Distribution of $Y$ if $Y=\dfrac1X$ and $F_X(x) = \left(1 - \frac1x\right)\mathsf1_{[1,\infty)}(x)$ Let $X$ be a random variable with cumulative distribution function
$$F_X(x) = \left(1 - \frac1x\right)\mathsf1_{[1,\infty)}(x).$$
Let $Y=\dfrac1X$. What is the distribution of $Y$?
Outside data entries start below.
/-- Checks of the format word for a tile and the capability of B (04 R115). -/
def State.formatCheck (s : State) (w : Word) (sparse : Bool) (t : TileNo) (cb : Cap) : Except Flt Unit :=
  require (bits w 31 30 == 0 && decide (fwArnd w ≤ 4) && (sparse || decide (fwPA w ≤ fwAS w)) &&
    (if fwStrm w then (s.streamPlanes cb).all (fun n => decide (fwPB w ≤ n)) else decide (fwPB w ≤ fwBS w)) && fwSparse w == sparse &&
    !(fwRed w && (decide (8 < fwPB w) || decide (4 ≤ t.toNat) || !s.ownsTile (twin t)))) (flt .illegal)

/-- Outcome of the checks of an MMA before Q10: nothing to do, a wait for the header, or the operation. -/
inductive MmaPlan
  | idle
  | header
  | op (o : TileOp)

/-- Steps 1 to 8 of 10 R342. -/
def State.planMma (s : State) (g : Gang) (sparse : Bool) (t : TileNo) (n : Nat) (f : VReg) (ca cb : CReg) : Except Flt MmaPlan := do
  match ← g.formatWord f with
  | none => .ok .idle
  | some w =>
    s.formatCheck w sparse t (g.c cb)
    let k0 := modeKresume g.regs.mode
    require (s.ownsTile t && decide (k0 < n)) (flt .illegal)
    let desc := ((g.v (nextV f)).toList.take 4)
    let o : TileOp :=
      { seq := 0, slot := s.cur.slot, kind := if sparse then .mmaS else .mma, tile := t, fmt := w, desc := desc, n := n, k0 := k0
        step := k0, capA := g.c ca, capB := g.c cb, cregA := ca.toNat, cregB := cb.toNat, pc := g.regs.pc, lt := g.cnt.lt
        num := g.cnt.opNum, pass := sparse }
    require ((sparse || decide (o.d 2 < 32)) && (fwStrm w || decide (o.d 3 < 32))) (flt .illegal)
    let mate ← if fwPair w then (s.follower g t).map some else .ok none
    let o := { o with mate := mate }
    if sparse then
      s.localCap o.capA o.cregA (pM + pR)
      padRange o.capA o.cregA .load o.baseA 16
      padAlign o.capA o.cregA o.baseA
      if s.isFull s.cur.core (o.baseA / 16) = false then .ok .header
      else if s.lostAt (.pad s.cur.core o.baseA) 16 then .error (capFlt .dataError o.capA o.cregA)
      else
        let bytes := s.homeRead (.pad s.cur.core o.baseA) 16
        let h := SpHdr.parse bytes
        match h.bad (some (o.kstep, n, fwPA w)) with
        | some _ => .error { capFlt .sparseMalformed o.capA o.cregA with offset := 0xFFFFFFFF }
        | none =>
          padRange o.capA o.cregA .load o.baseA h.size
          let o := { o with hdr := some bytes }
          if fwStrm w then s.streamCheck o.capB o.cregB else s.imageCheck o.capB o.cregB o.imgB (n * o.kstep)
          .ok (.op o)
    else
      s.imageCheck o.capA o.cregA o.imgA (n * o.kstep)
      if fwStrm w then s.streamCheck o.capB o.cregB else s.imageCheck o.capB o.cregB o.imgB (n * o.kstep)
      .ok (.op o)

/-- MODE.KRESUME replaced. -/
def Gang.setKresume (g : Gang) (k : Nat) : Gang :=
  { g with regs := { g.regs with mode := (g.regs.mode &&& ~~~ (0x3E0000 : Word)) ||| BitVec.ofNat 32 (k % 32 * 2 ^ 17) } }

/-- Body of MMA and MMA.S (10 R342, R343). DESIGN CHOICE (log 82): the open transaction and the poisoned tile are tested before the vote, so
that they fault an MMA with no active lane too. -/
def mmaBody (sparse : Bool) (t : TileNo) (n1 : BitVec 5) (f : VReg) (ca cb : CReg) (s : State) (g : Gang) : Res :=
  if g.inTx ∨ g.wideE then .fault (flt .illegal)
  else
    s.poisonGate g t (fun _ =>
      match s.planMma g sparse t (n1.toNat + 1) f ca cb with
      | .error e => .fault e
      | .ok .idle => .done s
      | .ok .header => .wait s .header
      | .ok (.op o) =>
        if 8 ≤ (s.ctx s.cur.core).q10 s.cur.slot then .wait s .tileSpace
        else
          let g := { g.setKresume 0 with cnt := { g.cnt with opNum := g.cnt.opNum + 1 } }
          let (s, seq) := (s.setMe g).acceptOp o (o.reads s.cur.core)
          if sparse then .wait s (.indexPass seq)
          else if fwStrm o.fmt then .wait (s.touch s.cur.core o.capB) (.stream seq)
          else .done s)

/-- MMA (10 R340). -/
def execMma (t : TileNo) (n1 : BitVec 5) (f : VReg) (ca cb : CReg) (s : State) : Host.Outcome State Fault Refusal :=
  runFull .u [f.toNat, f.toNat + 1] false (mmaBody false t n1 f ca cb) s
/-- MMA.S (10 R340). -/
def execMmaS (t : TileNo) (n1 : BitVec 5) (f : VReg) (ca cb : CReg) (s : State) : Host.Outcome State Fault Refusal :=
  runFull .u [f.toNat, f.toNat + 1] false (mmaBody true t n1 f ca cb) s

/-- INDEX_PASS_COMPLETE (10 R343). -/
def State.passOp (s : State) (core : CoreId) (slot : SlotId) : Option TileOp :=
  match (s.gang? core slot).bind Gang.why? with
  | some (.indexPass n) =>
    match s.op? core n with
    | some o => if o.pass && o.granted (o.indexReads core) && !(s.core core).stopped then some o else none
    | none => none
  | _ => none

def indexPassReady (s : State) (core : CoreId) (slot : SlotId) : Bool := (s.passOp core slot).isSome

/-- The offset detail of the failing condition 9 or 10 of 04 R125. -/
def SpHdr.areaBad (h : SpHdr) (base : Nat) (rd : Reader) : Option (Nat × Nat) :=
  if h.sum base rd ≠ h.csum then some (9, 0xFFFFFFFF)
  else (h.badGroup base rd).map (fun x => (10, x))

def execIndexPassComplete (core : CoreId) (slot : SlotId) (s : State) : Host.Outcome State Fault Refusal :=
  .next (match s.passOp core slot with
    | some o =>
      if s.lostReads (o.indexReads core) then s.poisonOp core o else
      match o.sp?.bind (fun h => h.areaBad o.baseA (s.padReader core)) with
      | some e =>
        let s := s.modCtx core (fun x => { x with ops := x.ops.filter (fun p => p.seq != o.seq) })
        let s := s.modGang core slot (fun g => { g.setKresume o.k0 with cnt := { g.cnt with opNum := g.cnt.opNum - 1 } })
        s.asGang core slot (fun s => s.settle (.fault
          { capFlt .sparseMalformed o.capA o.cregA with offset := BitVec.ofNat 64 e.2 }))
      | none =>
        let s := s.modOp core o.seq (fun o => { o with pass := false })
        if fwStrm o.fmt then
          s.modGang core slot (fun g => { g with status := match g.status with
            | .waiting w => .waiting { w with why := .stream o.seq }
            | x => x })
        else s.asGang core slot (fun s => s.retire none)
    | none => s)

/-- A tile transfer: its checks, then Q10 (10 R338). -/
def xferBody (kind : TileKind) (t : TileNo) (c : Option CReg) (b : Option SReg) (check : TileOp → Except Flt Unit)
    (reads : TileOp → List (CoreId × Nat × Bool)) (s : State) (g : Gang) : Res :=
  if g.inTx then .fault (flt .illegal)
  else
    s.poisonGate g t (fun _ =>
      let v : DWord := (b.map g.s).getD 0
      let o : TileOp :=
        { seq := 0, slot := s.cur.slot, kind := kind, tile := t, desc := [v.truncate 32, (v >>> 32).truncate 32]
          capA := (c.map g.c).getD Cap.null, capB := Cap.null, cregA := (c.map BitVec.toNat).getD 0, pc := g.regs.pc, lt := g.cnt.lt
          rnd := g.fpCfg.rnd, ftz := g.fpCfg.ftz }
      if s.ownsTile t = false then .fault (flt .illegal)
      else
        match check o with
        | .error e => .fault e
        | .ok _ =>
          if 8 ≤ (s.ctx s.cur.core).q10 s.cur.slot then .wait s .tileSpace
          else
            let (s, seq) := s.acceptOp o (reads o)
            if kind = .mdrain ∨ kind = .mdrainQ then .wait s (.drain seq) else .done s)

/-- Body of MZERO. -/
def mzeroBody (t : TileNo) : State → Gang → Res := xferBody .mzero t none none (fun _ => .ok ()) (fun _ => [])

/-- MZERO (10 R345). -/
def execMzero (t : TileNo) (s : State) : Host.Outcome State Fault Refusal := runFull .u [] false (mzeroBody t) s

/-- Body of MLOAD: the offset of S[B] is to be a multiple of 128, wherever ORIGIN lies. -/
def mloadBody (t : TileNo) (c : CReg) (b : SReg) (s : State) (g : Gang) : Res :=
  xferBody .mload t (some c) (some b)
    (fun o => do
      require (decide (o.d 1 < 2)) (flt .illegal)
      s.localCap o.capA o.cregA (pM + pR)
      padRange o.capA o.cregA .load o.xferAt 2048
      require (o.d 0 % 128 == 0) (offFlt (capFlt .misaligned o.capA o.cregA) o.xferAt))
    (fun o => (granulesOf o.xferAt 2048).map (fun x => (s.cur.core, x, o.d 1 == 1))) s g

/-- MLOAD (10 R345). -/
def execMload (t : TileNo) (c : CReg) (b : SReg) (s : State) : Host.Outcome State Fault Refusal :=
  runFull .u [] false (mloadBody t c b) s

/-- The fields of S[b] of a drain are legal (10 R346). -/
def TileOp.drainLegal (o : TileOp) : Bool :=
  let ty := o.drainTy
  o.d 1 / 2 ^ 13 == 0 && (ty == 6 || ty == 8 || (decide (16 ≤ ty) && decide (ty ≤ 30))) &&
    (decide (16 ≤ ty) || o.drainH == 0) && (o.kind == .mdrainQ || o.d 0 % 128 == 0)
 A: First, observe that $1<x<\infty$ implies that $0<\frac1x<1$, so $\mathbb P(Y\in(0,1))=1$. Now for $0<y<1$ we compute
\begin{align}
F_Y(y)&=\mathbb P(Y\leqslant y)\\
&= \mathbb P\left(\frac1X\leqslant y\right)\\
&= \mathbb P\left(X\geqslant \frac 1y\right)\\
&= 1 - \mathbb P\left(X\leqslant \frac1y\right)\\
&= 1 - F_X\left(\frac1y\right)\\
&= (1 - (1 - y))\mathsf 1_{(0,1)}(y)\\
&= y\mathsf 1_{(0,1)}(y).
\end{align}
It follows that $Y$ is uniformly distributed over $(0,1)$. Since $F_Y$ is absolutely continuous, it is differentiable a.e. and $F_Y'$ is the probability density function of $Y$:
$$f_Y(y) = \frac{\mathsf d}{\mathsf d y} F_Y(y) = \mathsf 1_{(0,1)}(y)$$
(where $\mathsf 1_A$ denotes the indicator function of a set $A$).
Recall that any random variable $W$ has a cumulative distribution function $F_W:\mathbb R\to[0,1]$ defined by $F_W(w) = \mathbb P(W\leqslant w)$. When $W$ is a continuous random variable, it has a probability density function, that is, a function $f_W$ which satisfies $F_W' = f_W$ and for $w\in\mathbb R$,
$$F_W(w) = \int_{-\infty}^w f_W(t)\ \mathsf dt. $$
The distribution function and the density are two different (but related) things. Note that not all random variables are continuous, so they may not have a density.